Struggling to find one online as theres different ones for different uses...?


----------



## jimbow (Oct 13, 2011)

HasBean sell lab refractometers designed for coffee and to be used with the VST Mojo apps. Most other refractometers measure either in nD (refractive index) or are calibrated against other scales for specific purposes e.g. Brix for measuring sugar solutions. These other scales can be converted to coffee TDS but such conversions carry inaccuracies.

Sent from my HTC One X using Tapatalk 2


----------



## CoffeeChris (Dec 2, 2011)

Thanks.. I had seen one on ebay, shipped from america. Think it was around £200. I guess Im best to stay away from that then....They are not cheap!


----------



## CoffeeChris (Dec 2, 2011)

Forgot to ask. Is there any other way to scientifically measure?


----------



## MikeHag (Mar 13, 2011)

Yes. The SCAA Coffee Brewing Handbook lists:

a. Oven-dehydration

b. Coffee hydrometer

c. Direct-reading Hydrometer

d. Conductivity Meter

I don't think any of them offer the combination of practicality and accuracy that something like a dedicated coffee/espresso refractometer provides though.


----------



## MWJB (Feb 28, 2012)

Would it not be feasible to measure & calculate extraction yeild...if scales were accurate enough? I'm thinking more about brewed methods (Aeropress/Clever Dripper) more than espresso (unless you have the facility to control the g of water added).

I'm thinking weigh brewer, filter & grounds (all dry). Weigh water added.

When the extraction is over, re-weigh brewer, filter & wet grinds - anything over the initial dry weight is retained water. Subtract this from water added.

Any difference between the result of the last calculation (excess over the remainder, after subtracting 'retention' from 'water added') & the weight of the final brew, must be the extraction yeild?

E.g. If you had an Aeropress brew added 230g water to 14g of grounds, then found the wet brewer brewer was 27.56g heavier after extraction, due to retained water - you should then have 202.44g of beverage.
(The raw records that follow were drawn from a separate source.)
@[simp] theorem area_updArea_same (p : Port) (n : Fn) (f : Area → Area) : (s.updArea p n f).area p n = f (s.area p n) := by
  simp [State.updArea, State.area]
@[simp] theorem area_updArea_ne (p : Port) (n : Fn) (f : Area → Area) {q : Port} {j : Fn} (h : ¬(q = p ∧ j = n)) :
    (s.updArea p n f).area q j = s.area q j := by
  by_cases hq : q = p
  · subst hq; simp [State.updArea, State.area, Fin.val_ne_of_ne (fun hj => h ⟨rfl, hj⟩)]
  · simp [State.updArea, State.area, hq]
theorem area_updArea (p : Port) (n : Fn) (f : Area → Area) (q : Port) (j : Fn) :
    (s.updArea p n f).area q j = if q = p ∧ j = n then f (s.area p n) else s.area q j := by
  split
  · next h => obtain ⟨rfl, rfl⟩ := h; simp
  · next h => simp [h]
@[simp] theorem ring_updArea (p : Port) (n : Fn) (f : Area → Area) (q : Port) (j : RingNo) :
    (s.updArea p n f).ring q j = s.ring q j := by
  by_cases hq : q = p
  · subst hq; simp [State.updArea, State.ring]
  · simp [State.updArea, State.ring, hq]
@[simp] theorem cq_updArea (p : Port) (n : Fn) (f : Area → Area) (q : Port) (j : CqNo) :
    (s.updArea p n f).cq q j = s.cq q j := by
  by_cases hq : q = p
  · subst hq; simp [State.updArea, State.cq]
  · simp [State.updArea, State.cq, hq]
@[simp] theorem cmd_updArea (p : Port) (n : Fn) (f : Area → Area) (q : Port) (j : Tag) :
    (s.updArea p n f).cmd q j = s.cmd q j := by
  by_cases hq : q = p
  · subst hq; simp [State.updArea, State.cmd]
  · simp [State.updArea, State.cmd, hq]
@[simp] theorem port_updArea_enable (p : Port) (n : Fn) (f : Area → Area) (q : Port) : ((s.updArea p n f).port q).enable = (s.port q).enable := by
  by_cases hq : q = p
  · subst hq; simp [State.updArea]
  · simp [State.updArea, hq]
@[simp] theorem port_updArea_linkUp (p : Port) (n : Fn) (f : Area → Area) (q : Port) : ((s.updArea p n f).port q).linkUp = (s.port q).linkUp := by
  by_cases hq : q = p
  · subst hq; simp [State.updArea]
  · simp [State.updArea, hq]
@[simp] theorem port_updArea_linkLost (p : Port) (n : Fn) (f : Area → Area) (q : Port) : ((s.updArea p n f).port q).linkLost = (s.port q).linkLost := by
  by_cases hq : q = p
  · subst hq; simp [State.updArea]
  · simp [State.updArea, hq]
@[simp] theorem port_updArea_lostTooLong (p : Port) (n : Fn) (f : Area → Area) (q : Port) : ((s.updArea p n f).port q).lostTooLong = (s.port q).lostTooLong := by
  by_cases hq : q = p
  · subst hq; simp [State.updArea]
  · simp [State.updArea, hq]
@[simp] theorem port_updArea_perst (p : Port) (n : Fn) (f : Area → Area) (q : Port) : ((s.updArea p n f).port q).perst = (s.port q).perst := by
  by_cases hq : q = p
  · subst hq; simp [State.updArea]
  · simp [State.updArea, hq]
@[simp] theorem port_updArea_perstUntilUp (p : Port) (n : Fn) (f : Area → Area) (q : Port) : ((s.updArea p n f).port q).perstUntilUp = (s.port q).perstUntilUp := by
  by_cases hq : q = p
  · subst hq; simp [State.updArea]
  · simp [State.updArea, hq]
@[simp] theorem port_updArea_bar4Base (p : Port) (n : Fn) (f : Area → Area) (q : Port) : ((s.updArea p n f).port q).bar4Base = (s.port q).bar4Base := by
  by_cases hq : q = p
  · subst hq; simp [State.updArea]
  · simp [State.updArea, hq]
@[simp] theorem port_updArea_bar4Log2 (p : Port) (n : Fn) (f : Area → Area) (q : Port) : ((s.updArea p n f).port q).bar4Log2 = (s.port q).bar4Log2 := by
  by_cases hq : q = p
  · subst hq; simp [State.updArea]
  · simp [State.updArea, hq]
@[simp] theorem port_updArea_vfRings (p : Port) (n : Fn) (f : Area → Area) (q : Port) : ((s.updArea p n f).port q).vfRings = (s.port q).vfRings := by
  by_cases hq : q = p
  · subst hq; simp [State.updArea]
  · simp [State.updArea, hq]
@[simp] theorem port_updArea_vfEnabled (p : Port) (n : Fn) (f : Area → Area) (q : Port) : ((s.updArea p n f).port q).vfEnabled = (s.port q).vfEnabled := by
  by_cases hq : q = p
  · subst hq; simp [State.updArea]
  · simp [State.updArea, hq]
@[simp] theorem port_updArea_rings (p : Port) (n : Fn) (f : Area → Area) (q : Port) : ((s.updArea p n f).port q).rings = (s.port q).rings := by
  by_cases hq : q = p
  · subst hq; simp [State.updArea]
  · simp [State.updArea, hq]
@[simp] theorem port_updArea_cqs (p : Port) (n : Fn) (f : Area → Area) (q : Port) : ((s.updArea p n f).port q).cqs = (s.port q).cqs := by
  by_cases hq : q = p
  · subst hq; simp [State.updArea]
  · simp [State.updArea, hq]
@[simp] theorem port_updArea_tags (p : Port) (n : Fn) (f : Area → Area) (q : Port) : ((s.updArea p n f).port q).tags = (s.port q).tags := by
  by_cases hq : q = p
  · subst hq; simp [State.updArea]
  · simp [State.updArea, hq]
@[simp] theorem port_updArea_rrNext (p : Port) (n : Fn) (f : Area → Area) (q : Port) : ((s.updArea p n f).port q).rrNext = (s.port q).rrNext := by
  by_cases hq : q = p
  · subst hq; simp [State.updArea]
  · simp [State.updArea, hq]
@[simp] theorem port_updArea_event (p : Port) (n : Fn) (f : Area → Area) (q : Port) : ((s.updArea p n f).port q).event = (s.port q).event := by
  by_cases hq : q = p
  · subst hq; simp [State.updArea]
  · simp [State.updArea, hq]
@[simp] theorem port_updArea_cause (p : Port) (n : Fn) (f : Area → Area) (q : Port) : ((s.updArea p n f).port q).cause = (s.port q).cause := by
  by_cases hq : q = p
  · subst hq; simp [State.updArea]
  · simp [State.updArea, hq]
@[simp] theorem port_updArea_msix (p : Port) (n : Fn) (f : Area → Area) (q : Port) : ((s.updArea p n f).port q).msix = (s.port q).msix := by
  by_cases hq : q = p
  · subst hq; simp [State.updArea]
  · simp [State.updArea, hq]
@[simp] theorem port_updArea_vfMsix (p : Port) (n : Fn) (f : Area → Area) (q : Port) : ((s.updArea p n f).port q).vfMsix = (s.port q).vfMsix := by
  by_cases hq : q = p
  · subst hq; simp [State.updArea]
  · simp [State.updArea, hq]
@[simp] theorem port_updArea_faultQ (p : Port) (n : Fn) (f : Area → Area) (q : Port) : ((s.updArea p n f).port q).faultQ = (s.port q).faultQ := by
  by_cases hq : q = p
  · subst hq; simp [State.updArea]
  · simp [State.updArea, hq]
@[simp] theorem port_updArea_errQ (p : Port) (n : Fn) (f : Area → Area) (q : Port) : ((s.updArea p n f).port q).errQ = (s.port q).errQ := by
  by_cases hq : q = p
  · subst hq; simp [State.updArea]
  · simp [State.updArea, hq]
@[simp] theorem port_updArea_ide (p : Port) (n : Fn) (f : Area → Area) (q : Port) : ((s.updArea p n f).port q).ide = (s.port q).ide := by
  by_cases hq : q = p
  · subst hq; simp [State.updArea]
  · simp [State.updArea, hq]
But if you had say 205g of beverage, you have collected another 2.56g along the way...2.56g/14g = 18.3 extraction yeild? 2.56/205g = 1.25% TDS?

This leads me to think....I need some bigger scales!


----------



## MWJB (Feb 28, 2012)

Answering my own question...simple weight comprisons can't distinguish between dissolved & undissolved solids, so "No".


----------



## lookseehear (Jul 16, 2010)

Conservation of mass innit!


----------



## jimbow (Oct 13, 2011)

Also bear in mind fluids will weigh different amounts at different temperatures.


----------



## CoffeeChris (Dec 2, 2011)

Have noticed via twitter that John Gorden uses this. http://www.ebay.co.uk/itm/Hanna-Dist-1-TDS-PPM-Hydroponic-Solution-Tester-/260504725022 Is this the same kind of thing as VST STANDARD COFFEE REFRACTOMETER that Hasbean sells?


----------



## MikeHag (Mar 13, 2011)

No. He uses that to measure his water. It isn't able to measure coffee with sufficient accuracy. The Coffee Refractometer measures Brewed Coffee and Espresso.


----------